Alternatively, it is possible to pass a custom functor:

struct Sqrt
{
   double operator()( double a ) const
   {
      return std::sqrt( a );
   }
};

B = forEach( A, Sqrt() );

In order for the functor to work in a call to forEach() it must define a function call operator, which accepts arguments of the type of the according vector or matrix elements.

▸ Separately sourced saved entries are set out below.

theorem fetchTimedOut_keeps (h : Keeps s t) (x : Side) : Keeps s (fetchTimedOut x t) := by
  unfold fetchTimedOut
  split
  · exact h
  · rename_i hf
    exact unfetchable_keeps h x _ _ (fun k => (h.places k).fetching hf)

theorem deadlineReached_keeps (h : Keeps s t) (i : Fin 12) : Keeps s (deadlineReached i t) := by
  unfold deadlineReached
  extract_lets b u
  have h1 : Keeps s u := modSlot_keeps h i (fun l => ⟨l.passCount, l.rereads, l.depth⟩)
  split
  · rename_i c
    refine reexamineAfter_keeps (postNeverActive_keeps h1 i _ (h1.loose ?_)) _
    have same : (u.slot i).state = (t.slot i).state := by rw [State.slot_modSlot_same]
    rw [same]
    exact c.1.elim (fun e => .inr (.inl e)) .inl
  · exact h1

theorem pairReadAnswered_keeps (h : Keeps s t) (x : Side) (d : Word) (p : PartCycle) :
    Keeps s (pairReadAnswered x d p t) := by
  unfold pairReadAnswered
  split
  · exact h
  · exact modTap_keeps h x (fun e he => by cases he)

theorem noticeWriteEnded_keeps (h : Keeps s t) (x : Side) (b : Bool) (k : CycleKind) :
    Keeps s (noticeWriteEnded x b k t) := by
  unfold noticeWriteEnded
  split
  · exact modPres_keeps h x (fun l => noticeEnded_law l _ b)
  · exact h

theorem dataEnded_keeps (h : Keeps s t) (d : Word) (k : CycleKind) : Keeps s (dataEnded d k t) := by
  unfold dataEnded
  split
  · exact dataAnswered_keeps h _ d
  · exact h

theorem timedOut_keeps (h : Keeps s t) (x : Side) (k : CycleKind) : Keeps s (timedOut x k t) := by
  unfold timedOut
  split
  · exact dataTimedOut_keeps h
  · exact postingTimedOut_keeps h
  · exact postingTimedOut_keeps h
  · exact postingTimedOut_keeps h
  · exact clearingEnded_keeps h x
  · exact fetchTimedOut_keeps h x
  · exact noticeWriteEnded_keeps h x false _
  · exact h
  · exact h

/-! ### The slot clock, sectors and spans -/

theorem tick_keeps (h : Keeps s t) : Keeps s (tick t) := by
  have hs : ∀ i, (tick t).slot i = { t.slot i with span := (t.slot i).span.map (Span.tick (t.clk.count + 1)) } := by
    intro i
    show (t.slots.map _)[i] = _
    simp [State.slot]
  refine h.trans ⟨fun k => ?_, id, fun k => .of (s := t) rfl ⟨rfl, rfl⟩ (fun c => ⟨c, rfl⟩) (fun i hi _ => ?_) k.2,
    fun k i j hi hj => ?_, fun k => ⟨fun x => ?_, fun x => ⟨(k.intake x).1, fun i m => ?_⟩, k.posting.1, fun e m => ?_⟩,
    fun k i => ?_, id, id, fun k => ?_, rfl⟩
  · exact ⟨k.ordered, k.bounded, k.pendingOrdered, k.pendingState, k.sealedState, by simp [tick]; exact k.spanState, k.outcomes⟩
  · rw [hs] at hi ⊢
    exact ⟨hi, rfl, rfl⟩
  · rw [hs] at hi hj
    exact k i j hi hj
  · have : (tick t).occupied x = t.occupied x := by
      unfold State.occupied
      simp only [hs]
    rw [this]
    exact k.eight x
  · rw [hs]
    exact (k.intake x).2 i m
  · rw [hs]
    exact k.posting.2 e m
  · rw [hs]
    exact ⟨(k i).passCount, (k i).rereads, (k i).depth⟩
  · exact driveLaw_of (d := t.drv) rfl rfl rfl rfl rfl k

theorem recordMark_keeps (h : Keeps s t) (n : BitVec 4) : Keeps s (recordMark n t) :=
  modDrv_keeps h (driveLaw_of rfl rfl rfl rfl rfl)

theorem markTick_keeps (h : Keeps s t) : Keeps s (markTick t) := by
  unfold markTick
  split
  · exact tick_keeps h
  · exact h

theorem markArrives_keeps (h : Keeps s t) (n : BitVec 4) : Keeps s (markArrives n t) :=
  markAtEngine_keeps (markTick_keeps (earlyMark_keeps (recordMark_keeps h n))) _

theorem atWordTime_keeps (h : Keeps s t) (w : Nat) : Keeps s (atWordTime w t) :=
  modDrv_keeps h (driveLaw_of rfl rfl rfl rfl rfl)

theorem seekTimedOut_keeps (h : Keeps s t) : Keeps s (seekTimedOut t) :=
  .ite (enterFaulted_keeps h (by decide) (by decide)) (startRecal_keeps h _)

theorem abandonedTimedOut_keeps (h : Keeps s t) : Keeps s (abandonedTimedOut t) := by
  unfold abandonedTimedOut
  split
  · exact h
  · rename_i m _
    have hc : m.1.cause ≠ 0 ∧ m.1.cause ≤ 4 := by cases m.1 <;> simp [Movement.cause]
    exact enterFaulted_keeps (modEng_keeps h _) hc.1 hc.2

/-! ### The drive's inputs -/

theorem setInput_keeps (h : Keeps s t) (f : DriveInputs → DriveInputs) : Keeps s (setInput f t) :=
  modDrv_keeps h (driveLaw_of rfl rfl rfl rfl rfl)

theorem inputEvent_keeps (h : Keeps s t) (f : DriveInputs → DriveInputs) (e : DriveEvent)
    (he : ∀ x l, e ≠ .idleWrite x l) : Keeps s (inputEvent f e t) :=
  takeDriveEvent_keeps (setInput_keeps h f) e (fun _ x l q => absurd q (he x l))

theorem setSource_keeps (h : Keeps s t) (c : ClockSource) : Keeps s (setSource c t) := clk_keeps h _

theorem protectChanges_keeps (h : Keeps s t) (b : Bool) : Keeps s (protectChanges b t) :=
  .ite (protectRises_keeps (setInput_keeps h _)) (setInput_keeps h _)

end Sys2Proof.Machine
end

Although the operation is automatically parallelized depending on the size of the vector or matrix, no automatic vectorization is possible. In order to enable vectorization, a load() function can be added to the functor, which handles the vectorized computation. Depending on the data type this function is passed one of the following Blaze SIMD data types:

SIMD data types for fundamental data types
- blaze::simd_int8_t: Packed SIMD type for 8-bit integral data types
- blaze::simd_int16_t: Packed SIMD type for 16-bit integral data types
- blaze::simd_int32_t: Packed SIMD type for 32-bit integral data types
- blaze::simd_int64_t: Packed SIMD type for 64-bit integral data types
- blaze::simd_float_t: Packed SIMD type for single precision floating point data
- blaze::simd_double_t: Packed SIMD type for double precision floating point data
SIMD data types for complex data types
- blaze::simd_cint8_t: Packed SIMD type for complex 8-bit integral data types
- blaze::simd_cint16_t: Packed SIMD type for complex 16-bit integral data types
- blaze::simd_cint32_t: Packed SIMD type for complex 32-bit integral data types
- blaze::simd_cint64_t: Packed SIMD type for complex 64-bit integral data types
- blaze::simd_cfloat_t: Packed SIMD type for complex single precision floating point data
- blaze::simd_cdouble_t: Packed SIMD type for complex double precision floating point data

All SIMD types provide the value data member for a direct access to the underlying intrinsic data element. In the following example, this intrinsic element is passed to the AVX function _mm256_sqrt_pd():

struct Sqrt
{
   double operator()( double a ) const
   {
      return std::sqrt( a );
   }

   simd_double_t load( simd_double_t a ) const
   {
      return _mm256_sqrt_pd( a.value );
   }
};

In this example, whenever vectorization is generally applicable, the load() function is called instead of the function call operator for as long as the number of remaining elements is larger-or-equal to the width of the packed SIMD type. In all other cases (which also includes peel-off and remainder loops) the scalar operation is used.

Please note that this example has two drawbacks: First, it will only compile in case the intrinsic _mm256_sqrt_pd() function is available (i.e. when AVX is active). Second, the availability of AVX is not taken into account. The first drawback can be alleviated by making the load() function a function template. The second drawback can be dealt with by adding a simdEnabled() function template to the functor:

struct Sqrt
{
   double operator()( double a ) const
   {
      return std::sqrt( a );
   }

   template< typename T >
   T load( T a ) const
   {
      return _mm256_sqrt_pd( a.value );
   }

   template< typename T >
   static constexpr bool simdEnabled() {
#if defined(__AVX__)
      return true;
#else
      return false;
#endif
   }
};

The simdEnabled() function must be a static, constexpr function and must return whether or not vectorization is available for the given data type T. In case the function returns true, the load() function is used for a vectorized evaluation, in case the function returns false, load() is not called.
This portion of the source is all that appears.